According to the Food and Agriculture Organization, groundwater has a potential of 1,500 million m^{3}/year, but less than a third of this value is actually being extracted. Although coastal limestone aquifers contain only about 4 percent of the available groundwater reserves, human activities in the southeast of the country (from Santo Domingo to La Romana and Punta Cana) are heavily dependent on them – for example, some 30 percent of Santo Domingo's water supply comes from underground sources. As a result, coastal limestone aquifers are overdrafted and seawater intrusion already reaches inland 20 to 50 km from the seashore. Many coastal aquifers are at risk of contamination from agrochemicals and poorly located solid waste disposal, contributing to water scarcity by making resources unavailable.

===Storage capacity and infrastructure===

According to the Food and Agriculture Organization, the Dominican Republic dams’ storage capacity is 2,144 million m^{3}, 85 percent of which is stored in reservoirs behind large dams (those whose capacity exceeds 100 million m3). Most large reservoirs store water for multiple purposes (drinking water supply, flood control, irrigation and hydroelectric).

The largest reservoirs in the country are Hatillo (700 million m^{3}) in the Yuna River, Sabana Yegua (560 million m^{3}) in the Yaque del Sur River, Bao (244 million m^{3}) in the Bao river and Jiguey (169 million m^{3}) and Valdesía (137 million m^{3}), both in the Nizao River.

===Water quality===
Although few studies on water quality have been carried out over the last two decades and there is a crucial lack of adequate and consistent monitoring, scattered evidence suggests that the levels of nutrients, organic matter, and bacteriological contamination in water are high. For example, the proportion of samples with coliforms in aqueducts served by INAPA (the main water company, supplying 40 percent of the population) increased from 17 percent in 1994 to 23 percent in 1998. This is particularly striking because according to Dominican Republic standards, presence of coliforms in more than 5 percent of samples indicates that water is no longer potable.

Water pollution is largely the product of poor urban wastewater management but solid waste and agriculture are also water polluters. In some cases, high salinity, pesticides and other pollutants are present in water close to agricultural, urban, and industrial areas. Downstream of metal mining, flows of effluents also show high levels of cadmium, chrome and other heavy metals – high levels of mercury have been found in the waters of Samana Bay and the presence of pesticides and persistent organic pollutants (such as DDT and PCBs) in estuary mollusks has also been reported.
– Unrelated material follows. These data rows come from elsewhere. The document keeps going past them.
-- ==== Sys2Proof/Laws/KeepsBanks.lean ====
section
/-! SUPPORT. What the effects of Banks.lean keep. -/

namespace Sys2Proof.Machine

set_option Elab.async false

theorem Dev.setBankByte_keeps (d : Dev) (a : Nat) (v : Byte) : Keeps ⟨false, [], [.mb]⟩ d (d.setBankByte a v) :=
  Dev.withMb_keeps d _ fun h => Tbl.wf_set h a v

theorem Dev.setBankBytes_keeps (d : Dev) (a n : Nat) (v : DWord) : Keeps ⟨false, [], [.mb]⟩ d (Dev.setBankBytes d a n v) := by
  unfold Dev.setBankBytes
  repeat' (first
    | with_reducible exact Keeps.refl _ _
    | decide +kernel
    | (intro _ _ k; exact k.le)
    | (apply Keeps.stepSame; with_reducible apply Dev.each_keeps; intro e _)
    | (apply Keeps.step; with_reducible apply Dev.setBankByte_keeps))

theorem Dev.setBankFlips_keeps (d : Dev) (a : Nat) (v : BitVec 39) : Keeps ⟨false, [], [.mb]⟩ d (Dev.setBankFlips d a v) := by
  unfold Dev.setBankFlips
  repeat' (first
    | with_reducible exact Keeps.refl _ _
    | decide +kernel
    | exact id
    | (apply Keeps.step; with_reducible apply Dev.withMb_keeps))

theorem Dev.bankWait_keeps (d : Dev) (m ns : Nat) : Keeps ⟨false, [F.MB_CONF_waits, F.MB_CONF_max_wait], []⟩ d (Dev.bankWait d m ns) := by
  unfold Dev.bankWait
  repeat' (first
    | with_reducible exact Keeps.refl _ _
    | decide +kernel
    | (apply Keeps.step; with_reducible apply Dev.wr_keeps)
    | (apply Keeps.step; with_reducible apply Dev.bump_keeps)
    | (with_reducible apply Keeps.ite <;> intro _)
    | split)

theorem Dev.bankCheck_keeps (d : Dev) (a : Nat) (u : Upset) : Keeps ⟨false, [F.MB_BANK_STAT_ue, F.MB_BANK_STAT_ce_cnt, F.MB_BANK_STAT_ue_cnt, F.MB_UE_ADDR, F.FLT_STAT_lost, F.FLT_LOST], [.mb, .flt]⟩ d (Dev.bankCheck d a u) := by
  unfold Dev.bankCheck
  repeat' (first
    | with_reducible exact Keeps.refl _ _
    | decide +kernel
    | with_reducible assumption
    | lift_lets
    | (intro x; first | (refine Keeps.cut (d0 := d) (d1 := x) ?_ ?_; (on_goal 1 => subst x); (on_goal 2 => (intro _; clear_value x))) | subst x)
    | (apply Keeps.step; with_reducible apply Dev.wr_keeps)
    | (apply Keeps.step; with_reducible apply Dev.put_keeps)
    | (apply Keeps.step; with_reducible apply Dev.bump_keeps)
    | (apply Keeps.step; with_reducible apply Dev.report_keeps)
    | (apply Keeps.step; with_reducible apply Dev.setBankFlips_keeps)
    | (with_reducible apply Keeps.ite <;> intro _)
    | split
    | beta_reduce)

theorem Dev.bankRefuse_keeps (d : Dev) (m a : Nat) : Keeps ⟨false, [F.MB_BANK_STAT_nonowner_wr, F.MB_BANK_STAT_nonowner_cnt, F.FLT_STAT_lost, F.FLT_LOST], [.flt]⟩ d (Dev.bankRefuse d m a) := by
  unfold Dev.bankRefuse
  repeat' (first
    | with_reducible exact Keeps.refl _ _
    | decide +kernel
    | with_reducible assumption
    | lift_lets
    | (intro x; first | (refine Keeps.cut (d0 := d) (d1 := x) ?_ ?_; (on_goal 1 => subst x); (on_goal 2 => (intro _; clear_value x))) | subst x)
    | (apply Keeps.step; with_reducible apply Dev.put_keeps)
    | (apply Keeps.step; with_reducible apply Dev.bump_keeps)
    | (apply Keeps.step; with_reducible apply Dev.report_keeps))

theorem Dev.bankWritePart_keeps (d : Dev) (m a n : Nat) (v : DWord) (u : Upset) : Keeps ⟨false, [F.MB_BANK_STAT_ue, F.MB_BANK_STAT_nonowner_wr, F.MB_BANK_STAT_ce_cnt, F.MB_BANK_STAT_ue_cnt, F.MB_BANK_STAT_nonowner_cnt, F.MB_UE_ADDR, F.FLT_STAT_lost, F.FLT_LOST], [.mb, .flt]⟩ d (Dev.bankWritePart d m a n v u) := by
  unfold Dev.bankWritePart
  repeat' (first
    | with_reducible exact Keeps.refl _ _
    | decide +kernel
    | (apply Keeps.step; with_reducible apply Dev.setBankBytes_keeps)
    | (apply Keeps.step; with_reducible apply Dev.setBankFlips_keeps)
    | (apply Keeps.step; with_reducible apply Dev.bankCheck_keeps)
    | (apply Keeps.step; with_reducible apply Dev.bankRefuse_keeps)
    | (with_reducible apply Keeps.ite <;> intro _)
    | split)

theorem Dev.bankServed_keeps (d : Dev) (m : BankMaster) (b : Nat) : Keeps ⟨false, [], [.mb]⟩ d (Dev.bankServed d m b) := by
  unfold Dev.bankServed
  repeat' (first
    | with_reducible exact Keeps.refl _ _
    | decide +kernel
    | with_reducible assumption
    | exact id
    | lift_lets
    | (intro x; first | (refine Keeps.cut (d0 := d) (d1 := x) ?_ ?_; (on_goal 1 => subst x); (on_goal 2 => (intro _; clear_value x))) | subst x)
    | (apply Keeps.step; with_reducible apply Dev.withMb_keeps)
    | (with_reducible apply Keeps.ite <;> intro _)
    | split)

theorem Dev.setOwed_keeps (d : Dev) (m : BankMaster) (p : Option BankPart) : Keeps ⟨false, [], [.mb]⟩ d (Dev.setOwed d m p) := by
  unfold Dev.setOwed
  repeat' (first
    | with_reducible exact Keeps.refl _ _
    | decide +kernel
    | exact id
    | (apply Keeps.step; with_reducible apply Dev.withMb_keeps))

theorem Dev.answer_keeps (d : Dev) (m : BankMaster) (a : BankAnswer) : Keeps ⟨false, [], [.mb]⟩ d (Dev.answer d m a) := by
  unfold Dev.answer
  repeat' (first
    | with_reducible exact Keeps.refl _ _
    | decide +kernel
    | exact id
    | (apply Keeps.step; with_reducible apply Dev.withMb_keeps))

theorem Dev.bankRead_keeps (d : Dev) (m : BankMaster) (a n : Nat) (u : Upset) (wait : Nat) : Keeps ⟨false, [F.MB_BANK_STAT_ue, F.MB_BANK_STAT_ce_cnt, F.MB_BANK_STAT_ue_cnt, F.MB_UE_ADDR, F.MB_CONF_waits, F.MB_CONF_max_wait, F.FLT_STAT_lost, F.FLT_LOST], [.mb, .flt]⟩ d (Dev.bankRead d m a n u wait) := by
  unfold Dev.bankRead
  repeat' (first
    | with_reducible exact Keeps.refl _ _
    | decide +kernel
    | with_reducible assumption
    | lift_lets
    | (intro x; first | (refine Keeps.cut (d0 := d) (d1 := x) ?_ ?_; (on_goal 1 => subst x); (on_goal 2 => (intro _; clear_value x))) | subst x)
    | (apply Keeps.step; with_reducible apply Dev.bankWait_keeps)
    | (apply Keeps.step; with_reducible apply Dev.bankCheck_keeps)
    | (apply Keeps.step; with_reducible apply Dev.bankServed_keeps)
    | (apply Keeps.step; with_reducible apply Dev.setOwed_keeps)
    | (apply Keeps.step; with_reducible apply Dev.answer_keeps)
    | (with_reducible apply Keeps.ite <;> intro _)
    | split)

theorem Dev.bankWrite_keeps (d : Dev) (m : BankMaster) (a n : Nat) (v : Word) (u : Upset) (wait : Nat) : Keeps ⟨false, [F.MB_BANK_STAT_ue, F.MB_BANK_STAT_nonowner_wr, F.MB_BANK_STAT_ce_cnt, F.MB_BANK_STAT_ue_cnt, F.MB_BANK_STAT_nonowner_cnt, F.MB_UE_ADDR, F.MB_CONF_waits, F.MB_CONF_max_wait, F.FLT_STAT_lost, F.FLT_LOST], [.mb, .flt]⟩ d (Dev.bankWrite d m a n v u wait) := by
  unfold Dev.bankWrite
  repeat' (first
    | with_reducible exact Keeps.refl _ _
    | decide +kernel
    | with_reducible assumption
    | lift_lets
    | (intro x; first | (refine Keeps.cut (d0 := d) (d1 := x) ?_ ?_; (on_goal 1 => subst x); (on_goal 2 => (intro _; clear_value x))) | subst x)
    | (apply Keeps.step; with_reducible apply Dev.bankWait_keeps)
    | (apply Keeps.step; with_reducible apply Dev.bankWritePart_keeps)
    | (apply Keeps.step; with_reducible apply Dev.bankServed_keeps)
    | (apply Keeps.step; with_reducible apply Dev.setOwed_keeps)
    | (apply Keeps.step; with_reducible apply Dev.answer_keeps)
    | (with_reducible apply Keeps.ite <;> intro _)
    | split
    | beta_reduce)

theorem Dev.takeIssued_keeps (d : Dev) (m : BankMaster) : Keeps ⟨false, [], [.mb]⟩ d (Dev.takeIssued d m) := by
  unfold Dev.takeIssued
  repeat' (first
    | with_reducible exact Keeps.refl _ _
    | decide +kernel
    | exact id
    | (apply Keeps.step; with_reducible apply Dev.withMb_keeps)
    | (with_reducible apply Keeps.ite <;> intro _)
    | split)

theorem Dev.issue_keeps (d : Dev) (l : List (Nat × Word)) : Keeps ⟨false, [], [.mb]⟩ d (Dev.issue d l) := by
  unfold Dev.issue
  repeat' (first
    | with_reducible exact Keeps.refl _ _
    | decide +kernel
    | exact id
    | (apply Keeps.step; with_reducible apply Dev.withMb_keeps))

theorem Dev.sealBanks_keeps (d : Dev) : Keeps ⟨false, [F.MB_BANK_CTRL, F.MB_BANK_STAT_owner], []⟩ d (Dev.sealBanks d) := by
  unfold Dev.sealBanks
  repeat' (first
    | with_reducible exact Keeps.refl _ _
    | decide +kernel
    | (intro _ _ k; exact k.le)
    | with_reducible assumption
    | lift_lets
    | (intro x; first | (refine Keeps.cut (d0 := e) (d1 := x) ?_ ?_; (on_goal 1 => subst x); (on_goal 2 => (intro _; clear_value x))) | (refine Keeps.cut (d0 := d) (d1 := x) ?_ ?_; (on_goal 1 => subst x); (on_goal 2 => (intro _; clear_value x))) | subst x)
    | (apply Keeps.stepSame; with_reducible apply Dev.each_keeps; intro e _)
    | (apply Keeps.step; with_reducible apply Dev.wr_keeps))

theorem Dev.setDrain_keeps (d : Dev) (b : Nat) (v : Option (Nat × Nat)) : Keeps ⟨false, [F.MB_BANK_CTRL_draining, F.MB_BANK_STAT_draining], [.mb]⟩ d (Dev.setDrain d b v) := by
  unfold Dev.setDrain
  repeat' (first
    | with_reducible exact Keeps.refl _ _
    | decide +kernel
    | with_reducible assumption
    | exact id
    | lift_lets
    | (intro x; first | (refine Keeps.cut (d0 := d) (d1 := x) ?_ ?_; (on_goal 1 => subst x); (on_goal 2 => (intro _; clear_value x))) | subst x)
    | (apply Keeps.step; with_reducible apply Dev.withMb_keeps)
    | (apply Keeps.step; with_reducible apply Dev.put_keeps))

theorem Dev.unsealBanks_keeps (d : Dev) : Keeps ⟨false, [F.MB_BANK_CTRL_owner, F.MB_BANK_CTRL_draining, F.MB_BANK_STAT_draining], [.mb]⟩ d (Dev.unsealBanks d) := by
  unfold Dev.unsealBanks
  repeat' (first
    | with_reducible exact Keeps.refl _ _
    | decide +kernel
    | (intro _ _ k; exact k.le)
    | (apply Keeps.stepSame; with_reducible apply Dev.each_keeps; intro e _)
    | (apply Keeps.step; with_reducible apply Dev.wr_keeps)
    | (apply Keeps.step; with_reducible apply Dev.setDrain_keeps))

theorem Dev.handover_keeps (d : Dev) (b owner : Nat) : Keeps ⟨false, [F.FAB_WRITE_ERR, F.FAB_WRITE_ERR_more, F.FAB_WRITE_DATA, F.FAB_WRITE_CNT, F.MB_BANK_CTRL_owner, F.MB_BANK_CTRL_draining, F.MB_BANK_CTRL_status, F.MB_BANK_STAT_draining], [.mb]⟩ d (Dev.handover d b owner) := by
  unfold Dev.handover
  repeat' (first
    | with_reducible exact Keeps.refl _ _
    | decide +kernel
    | with_reducible assumption
    | lift_lets
    | (intro x; first | (refine Keeps.cut (d0 := d) (d1 := x) ?_ ?_; (on_goal 1 => subst x); (on_goal 2 => (intro _; clear_value x))) | subst x)
    | (apply Keeps.step; with_reducible apply Dev.wr_keeps)
    | (apply Keeps.step; with_reducible apply Dev.reject_keeps)
    | (apply Keeps.step; with_reducible apply Dev.setDrain_keeps)
    | (with_reducible apply Keeps.ite <;> intro _)
    | split)

theorem Dev.drainEnd_keeps (d : Dev) (b : Nat) (inTime : Bool) : Keeps ⟨false, [F.MB_BANK_CTRL_draining, F.MB_BANK_CTRL_status, F.MB_BANK_STAT_owner, F.MB_BANK_STAT_draining, F.FLT_STAT_lost, F.FLT_LOST], [.mb, .flt]⟩ d (Dev.drainEnd d b inTime) := by
  unfold Dev.drainEnd
  repeat' (first
    | with_reducible exact Keeps.refl _ _
    | decide +kernel
    | with_reducible assumption
    | lift_lets
    | (intro x; first | (refine Keeps.cut (d0 := d) (d1 := x) ?_ ?_; (on_goal 1 => subst x); (on_goal 2 => (intro _; clear_value x))) | subst x)
    | (apply Keeps.step; with_reducible apply Dev.wr_keeps)
    | (apply Keeps.step; with_reducible apply Dev.report_keeps)
    | (apply Keeps.step; with_reducible apply Dev.reportOpen_keeps)
    | (apply Keeps.step; with_reducible apply Dev.setDrain_keeps)
    | (with_reducible apply Keeps.ite <;> intro _)
    | split
    | beta_reduce)

theorem execScrubRead_runs (t : Nat) (b : Fin 16) (r : BankTurn) (s : State) :
    Runs ⟨false, [F.MB_BANK_STAT_ue, F.MB_BANK_STAT_ce_cnt, F.MB_BANK_STAT_ue_cnt, F.MB_UE_ADDR, F.FLT_STAT_lost, F.FLT_LOST], [.mb, .flt]⟩ t s (execScrubRead t b r s) := by
  unfold execScrubRead
  refine Runs.of fun d => ?_
  repeat' (first
    | with_reducible exact Keeps.refl _ _
    | decide +kernel
    | (intro _ _ k; exact k.le)
    | with_reducible assumption
    | exact id
    | lift_lets
    | (intro x; first | (refine Keeps.cut (d0 := e) (d1 := x) ?_ ?_; (on_goal 1 => subst x); (on_goal 2 => (intro _; clear_value x))) | (refine Keeps.cut (d0 := d) (d1 := x) ?_ ?_; (on_goal 1 => subst x); (on_goal 2 => (intro _; clear_value x))) | subst x)
    | (apply Keeps.step; with_reducible apply Dev.withMb_keeps)
    | (apply Keeps.stepSame; with_reducible apply Dev.pipe_keeps; intro e)
    | (apply Keeps.step; with_reducible apply Dev.bankCheck_keeps)
    | (with_reducible apply Keeps.ite <;> intro _)
    | split)

theorem execDrainComplete_runs (t : Nat) (b : Fin 16) (s : State) :
    Runs ⟨false, [F.MB_BANK_CTRL_draining, F.MB_BANK_CTRL_status, F.MB_BANK_STAT_owner, F.MB_BANK_STAT_draining, F.FLT_STAT_lost, F.FLT_LOST], [.mb, .flt]⟩ t s (execDrainComplete t b s) := by
  unfold execDrainComplete
  refine Runs.of fun d => ?_
  repeat' (first
    | with_reducible exact Keeps.refl _ _
    | decide +kernel
    | (apply Keeps.step; with_reducible apply Dev.drainEnd_keeps)
    | (with_reducible apply Keeps.ite <;> intro _)
    | split)

theorem execDrainTimeout_runs (t : Nat) (b : Fin 16) (s : State) :
    Runs ⟨false, [F.MB_BANK_CTRL_draining, F.MB_BANK_CTRL_status, F.MB_BANK_STAT_owner, F.MB_BANK_STAT_draining, F.FLT_STAT_lost, F.FLT_LOST], [.mb, .flt]⟩ t s (execDrainTimeout t b s) := by
  unfold execDrainTimeout
  refine Runs.of fun d => ?_
  repeat' (first
    | with_reducible exact Keeps.refl _ _
    | decide +kernel
    | (apply Keeps.step; with_reducible apply Dev.drainEnd_keeps)
    | (with_reducible apply Keeps.ite <;> intro _)
    | split)

theorem execConfRestart_runs (t : Nat) (s : State) :
    Runs ⟨false, [F.MB_CONF], []⟩ t s (execConfRestart t s) := by
  unfold execConfRestart
  refine Runs.of fun d => ?_
  repeat' (first
    | with_reducible exact Keeps.refl _ _
    | decide +kernel
    | (intro _ _ k; exact k.le)
    | (apply Keeps.stepSame; with_reducible apply Dev.each_keeps; intro e _)
    | (apply Keeps.step; with_reducible apply Dev.wr_keeps))

end Sys2Proof.Machine
end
==Water resources management by sector==

===Drinking water and sanitation===

The Dominican Republic has achieved impressive increases in access to water supply and sanitation over the past two decades. However, the quality of water supply and sanitation services remains poor, despite the country's high economic growth during the 1990s. The DR, with a population of 8.8 million, of which about 60% are located in urban areas, has a high level of water services in urban areas with 97% coverage and 92% of the urban population with household connections (as compared to an average of 90% in the LAC region).

|  |  | Urban (60% of the population) | Rural (40% of the population) | Total |
| Water | Broad definition | 97% | 91% | 95% |
| House connections | 92% | 62% | 80% |
| Sanitation | Broad definition | 81% | 73% | 78% |
| Sewerage | 65% | 27% | 50% |

Source: WHO/UNICEF Joint Monitoring Program (2006). (Water and sanitation based on Dominican Republic Demographic and Health Survey (2002). The Joint Monitoring Program data do not mention the 2002 census as a source. According to the census, as quoted in Uriana Abreu, Slide 15, coverage for sanitation (broad definition) was 93% (96% in urban areas and 88% in rural areas). These higher coverage figures may be due to a broader definition of improved sanitation in the census compared to the Demographic and Health Survey used as a source by the JMP)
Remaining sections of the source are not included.